The other element is regulatory reform. Despite resilience having become an industry buzzword over the past year or so, there is currently no recognition of it in the national electricity rules (NER). This would start with a definition. CutlerMerz refers to “the capacity of communities to prepare for, absorb and recover from natural hazard events and to learn, adapt and transform in ways that enhance these capacities in the face of future events.”

(This definition, which is derived from the work of the Bushfire and Natural Hazards CRC, emphasises the social and adaptive nature of resilience. Older definitions, especially those derived from the electricity sector itself, tend to tend to view resilience in engineering and defensive terms, as a matter of withstanding shocks to the system.)

Also important is a way of quantifying resilience. The AER recently had a crack at developing a metric for widespread and long duration outages (WALDOs) but it went nowhere. Many impacts of severe weather events like bushfires and cyclones do not affect widespread areas, so would have been excluded in any case.

What is needed above all, though, is a mechanism to incentivise distribution networks to invest in assets and services which increase the resilience of the grid to the benefit of consumers. At present, there is no positive requirement under the existing framework for networks to make investments to increase system resilience.

In fact, there are disincentives to investing in resilience (eg, the regulatory regime rewards networks for underspending on capex and opex).

The Total Environment Centre and partners are intending to submit a rule change request to the Australian Energy Market Commission early next year to remedy this problem. This is one of the recommendations of the CutlerMerz study. Our proposal will require networks to consider the long-term impacts of more frequent and intense severe weather events in their five yearly revenue proposals, and to plan accordingly.

While regulators will need to be vigilant about giving the green light to another round of network goldplating, this should lead to lower electricity prices in the medium to long term, for two reasons.

One, distribution networks will invest in assets and services which are less likely to be damaged by severe weather events and require repeated rebuilding.

And two, if resilience services are more cheaply obtained from DER than from centralised assets, this is likely to stimulate a long-term shift away from replacing transmission level poles, wires and substations with like for like assets at the end of their lifespans.

The shrinkage will not stop there.

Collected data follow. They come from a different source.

/-- What State.gfxLoad may change. -/
def gfxLoad_T : List Piece :=
  [.ctr .dram, .ctr .dramq, .ctr .gfx, .ctr .pot, .dram, .err .dram, .err .pot, .fld (HDR.ev_raw .dram), .fld (HDR.ev_raw .gfx),
   .fld (HDR.ev_raw .pot), .fld GFX.CTX_FAULT.cause, .fld GFX.CTX_FAULT.code, .fld GFX.CTX_FAULT_ADDR.addr, .fld GFX.CTX_STAT.state,
   .fld GFX.ENG_STAT.clusters0, .fld GFX.ENG_STAT.clusters1, .fld GFX.ENG_STAT.comp_active, .fld GFX.ENG_STAT.fe0, .fld GFX.ENG_STAT.fe1,
   .fld RSCHED.PIN_COUNT.pinned, .free, .gfx, .mem, .pot, .rings, .sent]

theorem gfxLoad_frame {LL rr s r a n k} (h_s : Frame LL rr s) (h_k : ∀ y0, Frame LL rr y0 → Frame LL rr (k y0)) (hT : Cov gfxLoad_T LL) :
    Frame LL rr (State.gfxLoad s r a n k) := by
  delta State.gfxLoad
  split
  · exact gfxAccess_frame h_s (pick_sub 0x3ffffff rfl hT)
  · exact h_k _ (gfxRead_frame h_s (pick_sub 0xc0000f rfl hT))

/-- What State.gfxPacket may change. -/
def gfxPacket_T : List Piece :=
  [.ctr .dram, .ctr .dramq, .ctr .gfx, .ctr .pot, .dram, .err .dram, .err .pot, .fld (HDR.ev_raw .dram), .fld (HDR.ev_raw .gfx),
   .fld (HDR.ev_raw .pot), .fld GFX.CTX_FAULT.cause, .fld GFX.CTX_FAULT.code, .fld GFX.CTX_FAULT_ADDR.addr, .fld GFX.CTX_STAT.state,
   .fld GFX.ENG_STAT.clusters0, .fld GFX.ENG_STAT.clusters1, .fld GFX.ENG_STAT.comp_active, .fld GFX.ENG_STAT.fe0, .fld GFX.ENG_STAT.fe1,
   .fld RSCHED.PIN_COUNT.pinned, .free, .gfx, .mem, .pot, .rings, .sent]

theorem gfxPacket_frame {LL rr s e op sub k} (h_s : Frame LL rr s) (h_k : ∀ y0 y1 y2, Frame LL rr y0 → Frame LL rr (k y0 y1 y2)) (hT : Cov gfxPacket_T LL) :
    Frame LL rr (State.gfxPacket s e op sub k) := by
  delta State.gfxPacket
  split
  · exact h_s
  · exact Frame.ite h_s (by
        extract_lets a_6 h_7 len_8 w1_9 n_10
        split
        · exact gfxAccess_frame h_s (pick_sub 0x3ffffff rfl hT)
        · exact Frame.ite (gfxBad_frame (gfxRead_frame h_s (pick_sub 0xc0000f rfl hT)) (pick_sub 0x3ffffff rfl hT)) (Frame.ite h_s (by
              split
              · exact gfxAccess_frame h_s (pick_sub 0x3ffffff rfl hT)
              · exact h_k _ _ _ (gfxRead_frame h_s (pick_sub 0xc0000f rfl hT)))))

/-- What State.gfxPreempt may change. -/
def gfxPreempt_T : List Piece :=
  [.ctr .gfx, .fld GFX.CTX_STAT.state, .fld GFX.ENG_STAT.clusters0, .fld GFX.ENG_STAT.clusters1, .fld GFX.ENG_STAT.comp_active,
   .fld GFX.ENG_STAT.fe0, .fld GFX.ENG_STAT.fe1, .gfx]

theorem gfxPreempt_frame {LL rr s e} (h_s : Frame LL rr s) (hT : Cov gfxPreempt_T LL) :
    Frame LL rr (State.gfxPreempt s e) := by
  delta State.gfxPreempt
  split
  · exact h_s
  · exact Frame.ite h_s (gfxHold_frame h_s (pick_sub 0xff rfl hT))

/-- What State.gfxStamp may change. -/
def gfxStamp_T : List Piece :=
  [.ctr .dram, .ctr .dramq, .ctr .gfx, .ctr .pot, .dram, .err .dram, .err .pot, .fld (HDR.ev_raw .dram), .fld (HDR.ev_raw .gfx),
   .fld (HDR.ev_raw .pot), .fld GFX.CTX_FAULT.cause, .fld GFX.CTX_FAULT.code, .fld GFX.CTX_FAULT_ADDR.addr, .fld GFX.CTX_STAT.state,
   .fld GFX.ENG_STAT.clusters0, .fld GFX.ENG_STAT.clusters1, .fld GFX.ENG_STAT.comp_active, .fld GFX.ENG_STAT.fe0, .fld GFX.ENG_STAT.fe1,
   .fld RSCHED.PIN_COUNT.pinned, .free, .gfx, .mem, .pot, .rings, .sent]

theorem gfxStamp_frame {LL rr s e sub} (h_s : Frame LL rr s) (hT : Cov gfxStamp_T LL) :
    Frame LL rr (State.gfxStamp s e sub) := by
  delta State.gfxStamp
  exact gfxPacket_frame h_s (fun t1 x3 x4 h2 => by
      extract_lets a_5
      exact Frame.ite (gfxBad_frame h2 (pick_sub 0x3ffffff rfl hT)) (gfxStores_frame h2 (fun t6 x8 h7 => gfxNext_frame h7 (pick_sub 0x200000 rfl hT)) (pick_sub 0x3ffffff rfl hT))) (pick_sub 0x3ffffff rfl hT)

/-- What State.gfxState may change. -/
def gfxState_T : List Piece :=
  [.ctr .dram, .ctr .dramq, .ctr .gfx, .ctr .pot, .dram, .err .dram, .err .pot, .fld (HDR.ev_raw .dram), .fld (HDR.ev_raw .gfx),
   .fld (HDR.ev_raw .pot), .fld GFX.CTX_FAULT.cause, .fld GFX.CTX_FAULT.code, .fld GFX.CTX_FAULT_ADDR.addr, .fld GFX.CTX_STAT.state,
   .fld GFX.ENG_STAT.clusters0, .fld GFX.ENG_STAT.clusters1, .fld GFX.ENG_STAT.comp_active, .fld GFX.ENG_STAT.fe0, .fld GFX.ENG_STAT.fe1,
   .fld RSCHED.PIN_COUNT.pinned, .free, .gfx, .mem, .pot, .rings, .sent]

Western Power is reportedly considering decommissioning up to half of its distribution network poles and wires over the next decade as it moves isolated customers and communities onto standalone systems and microgrids.

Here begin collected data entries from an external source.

theorem worldRefuse_frame {LL rr s w code off} (h_s : Frame LL rr s) (hT : Cov worldRefuse_T LL) :
    Frame LL rr (State.worldRefuse s w code off) := by
  delta State.worldRefuse
  exact refuse_frame h_s (pick_sub 0xf rfl hT)

/-- What State.valeCmd may change. -/
def valeCmd_T : List Piece :=
  [.ctr .pot, .err .pot, .err .world, .fld (HDR.ev_raw .pot), .fld (HDR.ev_raw .world), .resp, .sent, .world]

theorem valeCmd_frame {LL rr s w op gate allowed k} (h_s : Frame LL rr s) (h_k : ∀ y0 y1, Frame LL rr y0 → Frame LL rr (k y0 y1)) (hT : Cov valeCmd_T LL) :
    Frame LL rr (State.valeCmd s w op gate allowed k) := by
  delta State.valeCmd
  exact onWrite_frame h_s (fun t1 h2 => by
      extract_lets v_3
      exact Frame.ite (worldRefuse_frame h2 (pick_sub 0x74 rfl hT)) (h_k _ _ h2)) (pick_sub 0xff rfl hT)

/-- What State.valeRun may change. -/
def valeRun_T : List Piece :=
  [.fld WORLD.VALE_STAT.busy, .world]

theorem valeRun_frame {LL rr s v op bad} (h_s : Frame LL rr s) (hT : Cov valeRun_T LL) :
    Frame LL rr (State.valeRun s v op bad) := by
  delta State.valeRun
  exact wr_frame (Frame.upd h_s (m_world := .inl (nth 1 rfl hT))) (pick_sub 0x1 rfl hT)

/-- What State.setDigest may change. -/
def setDigest_T : List Piece :=
  [.fld WORLD.MEAS.digest]

theorem setDigest_frame {LL rr s v h} (h_s : Frame LL rr s) (hT : Cov setDigest_T LL) :
    Frame LL rr (State.setDigest s v h) := by
  delta State.setDigest
  exact Frame.foldl h_s (fun t1 x2 h3 => wr_frame h3 (pick_sub 0x1 rfl hT))

/-- What State.valeOpen may change. -/
def valeOpen_T : List Piece :=
  [.ctr .pot, .err .pot, .err .world, .fld (HDR.ev_raw .pot), .fld (HDR.ev_raw .world), .fld WORLD.LOAD_SEQ.seq, .fld WORLD.MEAS.digest,
   .fld WORLD.VALE_STAT.busy, .fld WORLD.VALE_STAT.parent, .fld WORLD.VALE_STAT.state, .resp, .sent, .world]

theorem valeOpen_frame {LL rr s w} (h_s : Frame LL rr s) (hT : Cov valeOpen_T LL) :
    Frame LL rr (State.valeOpen s w) := by
  delta State.valeOpen
  exact valeCmd_frame h_s (fun t1 x3 h2 => by
      extract_lets p_4 t1_5 u_6 t2_7
      have h_t1_5 : Frame LL rr t1_5 := by
          unfold t1_5
          exact wr_frame (wr_frame (wr_frame h2 (pick_sub 0x200 rfl hT)) (pick_sub 0x100 rfl hT)) (pick_sub 0x20 rfl hT)
      have h_t2_7 : Frame LL rr t2_7 := by
          unfold t2_7
          exact Frame.upd h_t1_5 (m_world := .inl (nth 12 rfl hT))
      clear_value t1_5 t2_7
      exact Frame.ite (worldRefuse_frame h2 (pick_sub 0xc14 rfl hT)) (valeRun_frame (setDigest_frame h_t2_7 (pick_sub 0x40 rfl hT)) (pick_sub 0x1080 rfl hT))) (pick_sub 0x1c1f rfl hT)

/-- What State.loadPage may change. -/
def loadPage_T : List Piece :=
  [.ctr .dram, .ctr .dramq, .ctr .pot, .ctr .world, .dram, .fld WORLD.LOAD_SEQ.seq, .fld WORLD.MEAS.digest, .mem, .pot, .world]

theorem loadPage_frame {LL rr s v src dst gate} (h_s : Frame LL rr s) (hT : Cov loadPage_T LL) :
    Frame LL rr (State.loadPage s v src dst gate) := by
  delta State.loadPage
  extract_lets d_1 msg_2 h_3 s1_4 u_5 s2_6 s3_7
  have h_s1_4 : Frame LL rr s1_4 := by
      unfold s1_4
      exact setDigest_frame (put_frame (fetched_frame h_s (pick_sub 0x187 rfl hT)) (pick_sub 0x197 rfl hT)) (pick_sub 0x40 rfl hT)
  have h_s2_6 : Frame LL rr s2_6 := by
      unfold s2_6
      exact Frame.upd h_s1_4 (m_world := .inl (nth 9 rfl hT))
  have h_s3_7 : Frame LL rr s3_7 := by
      unfold s3_7
      exact Frame.ite (setPotEntry_frame h_s2_6 (pick_sub 0x10 rfl hT)) h_s2_6
  clear_value s1_4 s2_6 s3_7
  exact count_frame (wr_frame h_s3_7 (pick_sub 0x20 rfl hT)) (pick_sub 0x8 rfl hT)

In a reversal of the old top-down energy supply paradigm, when every customer or community becomes a power station and trader, the old centralised system may eventually be there mostly as a source of backup supply for when local generators or individual systems are offline.

Then the question that arises will be, how much are we prepared to pay for what is effectively a form of insurance? With governments falling over themselves to invest in or underwrite large scale generation and transmission assets, consumers might not have much choice but to pay through the nose over decades for a string of very large white elephants, while local communities go about the business of adapting as best they can to a rapidly changing world.

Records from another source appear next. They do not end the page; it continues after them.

-- ==== Sys2Proof/Laws/FramePages.lean ====
section
/-! SUPPORT. What the operations and commands of Machine/Pages.lean may change: the parts of each, and that nothing else changes. -/

set_option Elab.async false

namespace Sys2Proof.Laws

open Machine

set_option maxRecDepth 8000

/-- What State.softWorld may change. -/
def softWorld_T : List Piece :=
  [.world]

theorem softWorld_frame {LL rr s} (h_s : Frame LL rr s) (hT : Cov softWorld_T LL) :
    Frame LL rr (State.softWorld s) := by
  delta State.softWorld
  exact Frame.upd h_s (m_world := .inl (nth 0 rfl hT))

/-- What State.softPwr may change. -/
def softPwr_T : List Piece :=
  [.ctr .hapt, .ctr .safe, .err .dram, .fld (HDR.ev_raw .dram), .fld (HDR.ev_raw .surf), .fld (HDR.ev_raw .touch), .fld DRAM.SPARE_STAT.cause,
   .fld DRAM.SPARE_STAT.deferred, .fld DRAM.SPARE_STAT.done_64k, .fld DRAM.SPARE_STAT.rank, .fld DRAM.SPARE_STAT.state, .fld HAPT.BOOST_STAT.on,
   .fld LINK.LINK_STAT.lanes_active, .fld LINK.LINK_STAT.rate_active, .fld LINK.LINK_STAT.state, .fld SAFE.HEAD_SRC.bl_off,
   .fld SAFE.HEAD_SRC.blank, .fld SAFE.HEAD_SRC.fallback, .fld SURF.HV_STAT.on, .fld SURF.HV_STAT.why, .fld TOUCH.TILE_STAT.state,
   .fld TOUCH.WAKE_STAT.gesture, .fld TOUCH.WAKE_STAT.woke, .hapt, .links, .mem, .pins, .pwr, .sent, .surf, .touch]

theorem softPwr_frame {LL rr s} (h_s : Frame LL rr s) (hT : Cov softPwr_T LL) :
    Frame LL rr (State.softPwr s) := by
  delta State.softPwr
  extract_lets t_1 u_2
  have h_t_1 : Frame LL rr t_1 := by
      unfold t_1
      exact startDeferred_frame (touchResume_frame (unblank_frame h_s (pick_sub 0xd03f002 rfl hT)) (pick_sub 0x58700020 rfl hT)) (pick_sub 0x120007cc rfl hT)
  clear_value t_1
  exact hvSync_frame (Frame.upd h_t_1 (m_pwr := .inl (nth 27 rfl hT))) (pick_sub 0x308c0811 rfl hT)

/-- What State.softDram may change. -/
def softDram_T : List Piece :=
  [.mem]

theorem softDram_frame {LL rr s n} (h_s : Frame LL rr s) (hT : Cov softDram_T LL) :
    Frame LL rr (State.softDram s n) := by
  delta State.softDram
  exact Frame.upd h_s (m_mem := .inl (nth 0 rfl hT))

/-- What State.dropJob may change. -/
def dropJob_T : List Piece :=
  [.rings]

theorem dropJob_frame {LL rr s cls n} (h_s : Frame LL rr s) (hT : Cov dropJob_T LL) :
    Frame LL rr (State.dropJob s cls n) := by
  delta State.dropJob
  split
  · exact setRing_frame (setJob_frame h_s (pick_sub 0x1 rfl hT)) (pick_sub 0x1 rfl hT)
  · exact h_s

/-- What State.softComp may change. -/
def softComp_T : List Piece :=
  [.comp, .rings]

theorem softComp_frame {LL rr s0 n} (h_s0 : Frame LL rr s0) (hT : Cov softComp_T LL) :
    Frame LL rr (State.softComp s0 n) := by
  delta State.softComp
  extract_lets s_1 lo_2 hi_3 c_4
  have h_s_1 : Frame LL rr s_1 := by
      unfold s_1
      exact dropJob_frame h_s0 (pick_sub 0x2 rfl hT)
  clear_value s_1
  exact Frame.upd h_s_1 (m_comp := .inl (nth 0 rfl hT))

/-- What State.softLink may change. -/
def softLink_T : List Piece :=
  [.fld LINK.LINK_STAT.lanes_active, .fld LINK.LINK_STAT.rate_active, .fld LINK.LINK_STAT.state, .links, .pins]

theorem softLink_frame {LL rr s n} (h_s : Frame LL rr s) (hT : Cov softLink_T LL) :
    Frame LL rr (State.softLink s n) := by
  delta State.softLink
  exact setLink_frame (linkDown_frame h_s (pick_sub 0x1f rfl hT)) (pick_sub 0x8 rfl hT)

/-- What State.softSurf may change. -/
def softSurf_T : List Piece :=
  [.ctr .hapt, .fld (HDR.ev_raw .surf), .fld HAPT.BOOST_STAT.on, .fld SURF.CH_CAL.drift, .fld SURF.CH_CAL.source, .fld SURF.CH_CAL.status,
   .fld SURF.CH_RES.f_res, .fld SURF.CH_RES.q, .fld SURF.CH_RES2.cap_nf, .fld SURF.CH_RES2.f_ring, .fld SURF.CH_STAT.oc,
   .fld SURF.CH_STAT.service_due, .fld SURF.CH_STAT.wear_warn, .fld SURF.CH_WEAR.count, .fld SURF.HV_STAT.on, .fld SURF.HV_STAT.why,
   .fld SURF.ID_INFO.trk, .fld SURF.ID_INFO.wake_ok, .fld SURF.ID_SERIAL.serial, .fld SURF.SURF_STAT.auth, .fld SURF.SURF_STAT.present,
   .fld SURF.SURF_STAT.state, .fld SURF.SURF_STAT.wear_unknown, .fld SURF.SURF_STAT.wear_write_fail, .fld SURF.WEAR_SEQ.seq,
   .fld TOUCH.TILE_STAT.state, .hapt, .sent, .surf, .touch]

theorem softSurf_frame {LL rr s p} (h_s : Frame LL rr s) (hT : Cov softSurf_T LL) :
    Frame LL rr (State.softSurf s p) := by
  delta State.softSurf
  extract_lets t_1
  have h_t_1 : Frame LL rr t_1 := by
      unfold t_1
      exact wrB_frame (touchQuiet_frame (setSurf_frame h_s (pick_sub 0x10000000 rfl hT)) (pick_sub 0x22000000 rfl hT)) (pick_sub 0x100000 rfl hT)
  clear_value t_1
  exact hvSync_frame (Frame.ite (portOn_frame h_t_1 (pick_sub 0x11ef3ff8 rfl hT)) h_t_1) (pick_sub 0x1c00c007 rfl hT)

/-- What State.softReset may change. -/
def softReset_T (b : Blk) : List Piece :=
  [.alarm, .audio, .blk .boot, .blk b, .caps, .comp, .ctl, .ctr .basin, .ctr .hapt, .ctr .safe, .err .dram, .flash, .fld (HDR.ev_raw .basin),
   .fld (HDR.ev_raw .dram), .fld (HDR.ev_raw .hapt), .fld (HDR.ev_raw .safe), .fld (HDR.ev_raw .surf), .fld (HDR.ev_raw .touch),
   .fld (HDR.group .comp), .fld (HDR.group .glint), .fld BASIN.GRP_STAT.aborted, .fld BASIN.GRP_STAT.busy, .fld BOOT.FL_OP.busy,
   .fld BOOT.RST_CAUSE.brownout, .fld BOOT.RST_CAUSE.display_cause, .fld BOOT.RST_CAUSE.main_cause, .fld BOOT.RST_CAUSE.safety_cause,
   .fld DRAM.SPARE_STAT.cause, .fld DRAM.SPARE_STAT.deferred, .fld DRAM.SPARE_STAT.done_64k, .fld DRAM.SPARE_STAT.rank, .fld DRAM.SPARE_STAT.state,
   .fld ENC.ENC_STAT.a, .fld ENC.ENC_STAT.b, .fld HAPT.BOOST_STAT.on, .fld HAPT.THR_MASK.channels, .fld LINK.LINK_STAT.lanes_active,
   .fld LINK.LINK_STAT.rate_active, .fld LINK.LINK_STAT.state, .fld SAFE.FAULT_CTRL.assert, .fld SAFE.HEAD_SRC.bl_off, .fld SAFE.HEAD_SRC.blank,
   .fld SAFE.HEAD_SRC.fallback, .fld SAFE.ISL_STAT.fault, .fld SAFE.ISL_STAT.fw_running, .fld SURF.CH_CAL.drift, .fld SURF.CH_CAL.source,
   .fld SURF.CH_CAL.status, .fld SURF.CH_RES.f_res, .fld SURF.CH_RES.q, .fld SURF.CH_RES2.cap_nf, .fld SURF.CH_RES2.f_ring, .fld SURF.CH_STAT.oc,
   .fld SURF.CH_STAT.service_due, .fld SURF.CH_STAT.wear_warn, .fld SURF.CH_WEAR.count, .fld SURF.HV_STAT.on, .fld SURF.HV_STAT.why,
   .fld SURF.ID_INFO.trk, .fld SURF.ID_INFO.wake_ok, .fld SURF.ID_SERIAL.serial, .fld SURF.SURF_STAT.auth, .fld SURF.SURF_STAT.present,
   .fld SURF.SURF_STAT.state, .fld SURF.SURF_STAT.wear_unknown, .fld SURF.SURF_STAT.wear_write_fail, .fld SURF.WEAR_SEQ.seq, .fld SWDT.REMAIN.ms,
   .fld SWDT.SWDT_CTRL.enable, .fld TOUCH.TILE_STAT.state, .fld TOUCH.WAKE_STAT.gesture, .fld TOUCH.WAKE_STAT.woke, .free, .gfx, .hapt, .heads,
   .inst, .links, .mem, .parts, .pins, .pot, .pwr, .rings, .safe, .sent, .staged, .surf, .time, .touch, .world]

theorem softReset_frame {LL rr s b i} (h_s : Frame LL rr s) (hT : Cov (softReset_T b) LL) :
    Frame LL rr (State.softReset s b i) := by
  delta State.softReset
  extract_lets t_1 u_2 u_3 u_4 u_5 u_6 u_7 u_8
  have h_t_1 : Frame LL rr t_1 := by
      unfold t_1
      exact softRegs_frame h_s (idx_sub [3, 86, 79] rfl hT)
  have h_u_7 : Frame LL rr u_7 := by
      unfold u_7
      exact faultAssert_frame (wr_frame h_t_1 (pick_sub 0x100000000000 rfl hT)) (pick_sub 0x3100000000088000008200 rfl hT)
  clear_value t_1 u_7
  split
  · exact Frame.upd h_t_1 (m_inst := .inl (nth 76 rfl hT))
  · exact Frame.upd h_t_1 (m_pot := .inl (nth 81 rfl hT))
  · exact softWorld_frame h_t_1 (pick_sub 0x40000000000000000000000 rfl hT)
  · exact wr_frame (wr_frame (Frame.upd h_t_1 (m_world := .inl (nth 90 rfl hT))) (pick_sub 0x100000000000000000 rfl hT)) (pick_sub 0x80000000000000000 rfl hT)
  · simp only [List.foldl_cons, List.foldl_nil]
    exact wr_frame (wr_frame (wr_frame (wr_frame (softRegs_frame (flCut_frame h_s (pick_sub 0x401000000000000400800 rfl hT)) (idx_sub [2, 86, 79] rfl hT)) (pick_sub 0x2000000 rfl hT)) (pick_sub 0x4000000 rfl hT)) (pick_sub 0x1000000 rfl hT)) (pick_sub 0x800000 rfl hT)
  · exact softPwr_frame h_t_1 (pick_sub 0x2a564e003000774f8032700 rfl hT)
  · exact h_t_1
  · exact Frame.upd h_t_1 (m_time := .inl (nth 88 rfl hT))
  · exact softDram_frame h_t_1 (pick_sub 0x40000000000000000000 rfl hT)
  · exact Frame.upd h_t_1 (m_mem := .inl (nth 78 rfl hT))
  · exact Frame.upd h_t_1 (m_rings := .inl (nth 83 rfl hT))
  · exact dropJob_frame h_t_1 (pick_sub 0x800000000000000000000 rfl hT)
  · exact Frame.upd h_t_1 (m_gfx := .inl (nth 73 rfl hT))
  · exact softComp_frame h_t_1 (pick_sub 0x800000000000000000020 rfl hT)
  · exact groupAbort_frame h_t_1 (pick_sub 0x20000000000000003c1080 rfl hT)
  · exact h_t_1
  · exact setHead_frame h_t_1 (pick_sub 0x8000000000000000000 rfl hT)
  · exact softLink_frame h_t_1 (pick_sub 0x120000000007000000000 rfl hT)
  · exact setCap_frame h_t_1 (pick_sub 0x10 rfl hT)
  · exact h_t_1
  · exact softSurf_frame h_t_1 (pick_sub 0x2a00427ffffe00400010100 rfl hT)
  · exact hvSync_frame (throttleShow_frame (Frame.upd h_t_1 (m_hapt := .inl (nth 74 rfl hT))) (pick_sub 0x2004000000000800004000 rfl hT)) (pick_sub 0xa004000300000400010100 rfl hT)
  · exact Frame.upd h_t_1 (m_audio := .inl (nth 1 rfl hT))
  · exact Frame.foldl h_t_1 (fun t33 x34 h35 => wr_frame (wr_frame h35 (pick_sub 0x100000000 rfl hT)) (pick_sub 0x200000000 rfl hT))
  · exact Frame.upd h_t_1 (m_ctl := .inl (nth 6 rfl hT))
  · exact hvSync_frame (Frame.upd h_u_7 (m_safe := .inl (nth 84 rfl hT)) (m_alarm := .inl (nth 0 rfl hT))) (pick_sub 0xa004000300000400010100 rfl hT)
  · exact h_t_1
  · exact Frame.upd h_t_1 (m_safe := .inl (nth 84 rfl hT))

/-- What State.ctrlWrite may change. -/
def ctrlWrite_T : List Piece :=
  [.alarm, .allCtr, .allRegs, .audio, .caps, .comp, .ctl, .evSeq, .events, .flash, .free, .gfx, .hapt, .heads, .inst, .links, .mem, .parts, .pins,
   .pot, .pwr, .resp, .rings, .safe, .sent, .staged, .surf, .time, .touch, .world]

theorem ctrlWrite_frame {LL rr s w b i v} (h_s : Frame LL rr s) (hT : Cov ctrlWrite_T LL) :
    Frame LL rr (State.ctrlWrite s w b i v) := by
  delta State.ctrlWrite
  split
  · exact headCtrl_frame h_s (cov_loc 0x6 0x7ffffff 0x23a22000 rfl rfl hT)
  · exact touchCtrl_frame h_s (cov_loc 0x6 0xff 0x33220000 rfl rfl hT)
  · exact capCtrl_frame h_s (cov_loc 0x6 0x3f3d 0x23620190 rfl rfl hT)
  · exact audioCtrl_frame h_s (cov_loc 0x6 0x7fe 0x23260008 rfl rfl hT)
  · exact onWrite_frame h_s (fun t10 h11 => by
        extract_lets u_12
        have h_u_12 : Frame LL rr u_12 := by
            unfold u_12
            exact wr_frame h11 (cov_loc 0x4 0x1 0x0 rfl rfl hT)
        clear_value u_12
        exact Frame.ite (softReset_frame h_u_12 (cov_loc 0x6 0xfffffffffffffff78c 0x3fdffe79 rfl rfl hT)) h_u_12) (cov_loc 0x6 0x1f 0x21200000 rfl rfl hT)

/-- What State.ownerWrite may change. -/
def ownerWrite_T (b : Blk) : List Piece :=
  [.ctr .hapt, .ctr .pot, .err .pot, .err b, .fld (HDR.ev_mask b), .fld (HDR.ev_raw .pot), .fld (HDR.ev_raw .surf), .fld (HDR.ev_raw b),
   .fld (HDR.owner b), .fld HAPT.BOOST_STAT.on, .fld SURF.HV_CTRL.enable, .fld SURF.HV_STAT.on, .fld SURF.HV_STAT.why, .fld SURF.STREAM_CFG.enable,
   .fld TOUCH.RPT_CTRL.enable, .hapt, .resp, .sent, .surf, .touch, .world]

  • *This article is based on the webinar slide pack rather than the project final report.
  • **Author’s guesstimate of total forecast expenditure related to DER integration in the most recent round of distribution network revenue proposals.
  • *** Approximate total of modelled costs for network investments in the 2020 ISP optimal development path.

Mark Byrne is Energy market advocate at the Total Environment Centre (aka #rulechangesrus). 

Disclosure: TEC had a minor role in the CutlerMerz project, reviewing the regulatory framework.